[Source data]

_____

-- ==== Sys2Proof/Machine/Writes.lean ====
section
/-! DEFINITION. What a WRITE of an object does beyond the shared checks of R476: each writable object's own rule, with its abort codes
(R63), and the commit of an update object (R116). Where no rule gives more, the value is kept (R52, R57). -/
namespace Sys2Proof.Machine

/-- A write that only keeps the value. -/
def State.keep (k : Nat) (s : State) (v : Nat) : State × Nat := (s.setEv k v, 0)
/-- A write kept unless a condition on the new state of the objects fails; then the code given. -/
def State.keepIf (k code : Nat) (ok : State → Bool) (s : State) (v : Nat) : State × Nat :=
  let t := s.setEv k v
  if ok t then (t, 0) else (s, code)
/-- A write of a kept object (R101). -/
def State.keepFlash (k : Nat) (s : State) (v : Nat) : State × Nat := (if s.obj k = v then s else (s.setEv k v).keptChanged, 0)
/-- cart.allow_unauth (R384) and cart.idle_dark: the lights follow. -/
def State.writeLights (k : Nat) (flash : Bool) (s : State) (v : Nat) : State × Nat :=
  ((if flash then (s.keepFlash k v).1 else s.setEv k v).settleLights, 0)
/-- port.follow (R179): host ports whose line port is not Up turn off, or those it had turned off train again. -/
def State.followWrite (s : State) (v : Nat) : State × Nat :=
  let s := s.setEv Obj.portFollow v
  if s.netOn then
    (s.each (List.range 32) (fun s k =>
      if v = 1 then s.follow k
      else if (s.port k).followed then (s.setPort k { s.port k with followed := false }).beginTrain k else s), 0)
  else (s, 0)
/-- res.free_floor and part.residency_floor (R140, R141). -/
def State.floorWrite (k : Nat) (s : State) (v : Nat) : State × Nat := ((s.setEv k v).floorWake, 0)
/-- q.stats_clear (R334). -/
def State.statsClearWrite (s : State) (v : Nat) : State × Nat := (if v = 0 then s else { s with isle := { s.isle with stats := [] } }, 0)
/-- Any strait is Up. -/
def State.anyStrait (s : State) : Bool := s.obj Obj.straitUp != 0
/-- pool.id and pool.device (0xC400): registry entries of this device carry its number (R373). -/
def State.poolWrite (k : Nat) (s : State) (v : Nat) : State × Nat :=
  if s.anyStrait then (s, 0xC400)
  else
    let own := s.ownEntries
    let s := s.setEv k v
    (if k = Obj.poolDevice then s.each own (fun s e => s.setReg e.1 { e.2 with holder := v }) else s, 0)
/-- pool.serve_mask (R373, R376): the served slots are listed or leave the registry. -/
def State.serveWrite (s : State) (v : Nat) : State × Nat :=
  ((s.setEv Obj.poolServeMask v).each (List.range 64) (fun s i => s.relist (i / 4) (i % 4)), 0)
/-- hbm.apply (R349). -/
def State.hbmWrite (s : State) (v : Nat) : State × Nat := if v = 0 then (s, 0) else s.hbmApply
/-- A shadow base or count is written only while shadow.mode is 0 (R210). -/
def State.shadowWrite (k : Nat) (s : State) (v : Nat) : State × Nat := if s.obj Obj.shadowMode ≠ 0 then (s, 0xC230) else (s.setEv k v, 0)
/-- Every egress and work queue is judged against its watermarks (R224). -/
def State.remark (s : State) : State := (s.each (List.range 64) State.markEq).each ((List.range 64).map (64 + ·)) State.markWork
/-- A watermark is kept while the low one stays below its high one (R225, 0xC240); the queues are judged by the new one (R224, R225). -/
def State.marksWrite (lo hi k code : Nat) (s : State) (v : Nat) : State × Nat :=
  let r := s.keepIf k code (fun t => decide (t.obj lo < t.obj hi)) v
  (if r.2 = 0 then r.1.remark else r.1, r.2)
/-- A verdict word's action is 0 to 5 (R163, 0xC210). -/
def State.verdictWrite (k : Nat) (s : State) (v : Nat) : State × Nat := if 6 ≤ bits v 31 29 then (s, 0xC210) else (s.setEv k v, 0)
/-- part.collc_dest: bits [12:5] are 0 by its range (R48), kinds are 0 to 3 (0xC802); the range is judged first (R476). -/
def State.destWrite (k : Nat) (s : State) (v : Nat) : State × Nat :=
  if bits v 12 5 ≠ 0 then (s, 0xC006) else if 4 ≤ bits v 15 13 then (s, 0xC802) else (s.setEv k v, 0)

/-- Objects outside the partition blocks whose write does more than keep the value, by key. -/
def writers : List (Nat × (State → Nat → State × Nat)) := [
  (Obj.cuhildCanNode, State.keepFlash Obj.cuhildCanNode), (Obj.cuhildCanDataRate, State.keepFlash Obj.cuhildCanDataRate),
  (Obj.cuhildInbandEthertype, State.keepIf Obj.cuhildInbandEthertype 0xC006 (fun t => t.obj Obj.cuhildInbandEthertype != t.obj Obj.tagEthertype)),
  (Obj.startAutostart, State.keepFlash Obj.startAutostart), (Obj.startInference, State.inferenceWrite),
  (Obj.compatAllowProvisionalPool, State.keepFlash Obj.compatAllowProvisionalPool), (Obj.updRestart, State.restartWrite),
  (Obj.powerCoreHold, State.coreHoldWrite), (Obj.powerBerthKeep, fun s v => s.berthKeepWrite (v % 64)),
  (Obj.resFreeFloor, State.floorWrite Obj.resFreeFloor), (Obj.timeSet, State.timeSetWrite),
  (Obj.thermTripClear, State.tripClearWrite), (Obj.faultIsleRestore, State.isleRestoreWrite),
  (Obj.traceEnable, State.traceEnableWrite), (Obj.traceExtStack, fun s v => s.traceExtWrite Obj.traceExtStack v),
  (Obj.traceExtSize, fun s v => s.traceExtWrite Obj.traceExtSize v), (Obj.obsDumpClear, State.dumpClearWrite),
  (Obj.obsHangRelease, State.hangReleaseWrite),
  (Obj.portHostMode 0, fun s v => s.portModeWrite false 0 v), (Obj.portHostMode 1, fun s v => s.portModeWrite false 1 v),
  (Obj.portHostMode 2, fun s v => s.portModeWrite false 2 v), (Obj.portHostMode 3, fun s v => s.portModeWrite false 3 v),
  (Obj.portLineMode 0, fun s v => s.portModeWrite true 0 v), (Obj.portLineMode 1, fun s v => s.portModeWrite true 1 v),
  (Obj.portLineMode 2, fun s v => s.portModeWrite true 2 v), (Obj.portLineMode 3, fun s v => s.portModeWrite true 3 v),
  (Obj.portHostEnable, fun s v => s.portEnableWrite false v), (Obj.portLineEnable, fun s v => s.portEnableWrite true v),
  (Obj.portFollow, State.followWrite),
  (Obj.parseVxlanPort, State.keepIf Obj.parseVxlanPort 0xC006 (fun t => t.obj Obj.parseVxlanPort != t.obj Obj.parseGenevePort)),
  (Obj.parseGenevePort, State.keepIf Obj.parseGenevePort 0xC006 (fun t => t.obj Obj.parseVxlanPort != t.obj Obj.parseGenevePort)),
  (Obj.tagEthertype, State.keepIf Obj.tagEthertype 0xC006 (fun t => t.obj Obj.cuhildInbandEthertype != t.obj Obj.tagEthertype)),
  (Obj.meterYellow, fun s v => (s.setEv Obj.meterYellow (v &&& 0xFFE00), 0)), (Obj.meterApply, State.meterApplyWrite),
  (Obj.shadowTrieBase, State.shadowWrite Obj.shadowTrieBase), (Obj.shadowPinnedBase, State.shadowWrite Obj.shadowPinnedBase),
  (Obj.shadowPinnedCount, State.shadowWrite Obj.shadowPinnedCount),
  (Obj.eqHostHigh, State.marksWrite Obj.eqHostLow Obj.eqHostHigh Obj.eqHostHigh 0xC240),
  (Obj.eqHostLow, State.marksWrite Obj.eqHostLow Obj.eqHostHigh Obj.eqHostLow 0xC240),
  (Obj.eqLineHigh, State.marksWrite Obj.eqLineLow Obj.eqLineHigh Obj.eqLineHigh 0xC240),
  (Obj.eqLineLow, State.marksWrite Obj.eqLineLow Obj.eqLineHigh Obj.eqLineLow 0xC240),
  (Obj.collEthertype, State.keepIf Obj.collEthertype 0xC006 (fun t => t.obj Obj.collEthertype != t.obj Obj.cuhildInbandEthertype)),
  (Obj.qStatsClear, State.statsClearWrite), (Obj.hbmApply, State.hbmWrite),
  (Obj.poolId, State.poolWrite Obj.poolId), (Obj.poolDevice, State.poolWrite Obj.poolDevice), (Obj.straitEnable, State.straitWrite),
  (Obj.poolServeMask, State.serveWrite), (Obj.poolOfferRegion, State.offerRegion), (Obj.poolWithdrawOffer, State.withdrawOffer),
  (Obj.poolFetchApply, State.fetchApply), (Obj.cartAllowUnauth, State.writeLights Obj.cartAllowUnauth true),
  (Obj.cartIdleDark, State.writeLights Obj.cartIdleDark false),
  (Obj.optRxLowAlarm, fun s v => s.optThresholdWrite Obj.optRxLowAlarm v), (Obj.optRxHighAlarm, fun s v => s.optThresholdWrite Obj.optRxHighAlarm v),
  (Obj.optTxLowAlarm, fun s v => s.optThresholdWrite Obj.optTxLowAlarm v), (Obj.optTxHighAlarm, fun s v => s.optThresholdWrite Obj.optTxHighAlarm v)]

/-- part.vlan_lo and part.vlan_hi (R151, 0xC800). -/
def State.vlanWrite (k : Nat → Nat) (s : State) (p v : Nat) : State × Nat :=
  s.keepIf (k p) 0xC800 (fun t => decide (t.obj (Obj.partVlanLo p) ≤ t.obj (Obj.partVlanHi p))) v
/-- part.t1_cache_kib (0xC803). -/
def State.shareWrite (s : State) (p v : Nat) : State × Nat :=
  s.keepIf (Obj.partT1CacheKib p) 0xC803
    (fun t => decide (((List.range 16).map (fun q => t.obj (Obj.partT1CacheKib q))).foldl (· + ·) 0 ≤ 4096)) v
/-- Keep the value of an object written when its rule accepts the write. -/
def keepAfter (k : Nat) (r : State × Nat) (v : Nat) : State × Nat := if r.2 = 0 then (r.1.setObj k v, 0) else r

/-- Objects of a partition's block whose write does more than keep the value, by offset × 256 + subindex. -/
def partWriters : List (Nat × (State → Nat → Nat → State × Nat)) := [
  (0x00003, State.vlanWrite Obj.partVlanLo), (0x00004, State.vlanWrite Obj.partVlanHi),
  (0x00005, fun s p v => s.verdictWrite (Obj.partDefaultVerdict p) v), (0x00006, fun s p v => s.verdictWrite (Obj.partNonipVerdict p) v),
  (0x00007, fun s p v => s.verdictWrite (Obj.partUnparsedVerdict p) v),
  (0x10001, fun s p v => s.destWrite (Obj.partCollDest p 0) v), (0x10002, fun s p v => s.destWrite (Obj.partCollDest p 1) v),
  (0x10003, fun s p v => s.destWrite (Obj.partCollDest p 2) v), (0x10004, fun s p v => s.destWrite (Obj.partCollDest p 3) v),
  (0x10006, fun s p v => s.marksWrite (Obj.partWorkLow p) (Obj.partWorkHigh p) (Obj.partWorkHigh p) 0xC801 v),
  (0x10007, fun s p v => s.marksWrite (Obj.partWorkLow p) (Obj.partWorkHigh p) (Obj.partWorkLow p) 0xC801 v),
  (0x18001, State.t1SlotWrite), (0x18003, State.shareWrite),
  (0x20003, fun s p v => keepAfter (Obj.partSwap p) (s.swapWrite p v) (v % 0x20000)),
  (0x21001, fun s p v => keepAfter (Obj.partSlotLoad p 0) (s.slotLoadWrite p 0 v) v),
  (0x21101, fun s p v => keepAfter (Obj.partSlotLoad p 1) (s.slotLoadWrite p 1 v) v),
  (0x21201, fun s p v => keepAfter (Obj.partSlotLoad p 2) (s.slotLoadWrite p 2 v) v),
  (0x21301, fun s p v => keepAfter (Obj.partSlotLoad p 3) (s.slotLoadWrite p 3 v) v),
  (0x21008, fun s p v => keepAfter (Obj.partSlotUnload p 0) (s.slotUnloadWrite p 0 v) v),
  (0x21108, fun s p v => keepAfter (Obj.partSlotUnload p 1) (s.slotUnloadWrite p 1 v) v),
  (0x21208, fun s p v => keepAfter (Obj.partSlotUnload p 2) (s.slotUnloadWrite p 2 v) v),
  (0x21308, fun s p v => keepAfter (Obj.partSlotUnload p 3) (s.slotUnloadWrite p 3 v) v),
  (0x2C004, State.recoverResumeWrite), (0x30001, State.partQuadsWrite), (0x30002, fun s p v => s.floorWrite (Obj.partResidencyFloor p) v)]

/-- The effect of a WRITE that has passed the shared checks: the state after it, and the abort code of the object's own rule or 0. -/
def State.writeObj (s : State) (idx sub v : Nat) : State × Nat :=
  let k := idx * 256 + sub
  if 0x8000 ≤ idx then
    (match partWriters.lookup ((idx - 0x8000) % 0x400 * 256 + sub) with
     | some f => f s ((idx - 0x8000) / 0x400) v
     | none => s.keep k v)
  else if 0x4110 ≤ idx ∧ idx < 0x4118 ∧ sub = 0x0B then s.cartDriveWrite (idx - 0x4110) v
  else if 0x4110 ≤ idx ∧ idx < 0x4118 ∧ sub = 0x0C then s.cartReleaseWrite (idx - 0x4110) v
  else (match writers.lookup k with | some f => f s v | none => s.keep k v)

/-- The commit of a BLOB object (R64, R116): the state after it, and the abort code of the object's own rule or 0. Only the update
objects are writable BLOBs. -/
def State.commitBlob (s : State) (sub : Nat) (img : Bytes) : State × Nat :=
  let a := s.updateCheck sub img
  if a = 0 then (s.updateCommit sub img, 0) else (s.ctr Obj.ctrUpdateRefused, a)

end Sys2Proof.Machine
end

_____

■ **TASK STATEMENT**:
Please report all lines in the entries where "floorWrite" appears.

■ **EXERCISE RESULT**:
def State.floorWrite (k : Nat) (s : State) (v : Nat) : State × Nat := ((s.setEv k v).floorWake, 0)
  (Obj.resFreeFloor, State.floorWrite Obj.resFreeFloor), (Obj.timeSet, State.timeSetWrite),
  (0x2C004, State.recoverResumeWrite), (0x30001, State.partQuadsWrite), (0x30002, fun s p v => s.floorWrite (Obj.partResidencyFloor p) v)]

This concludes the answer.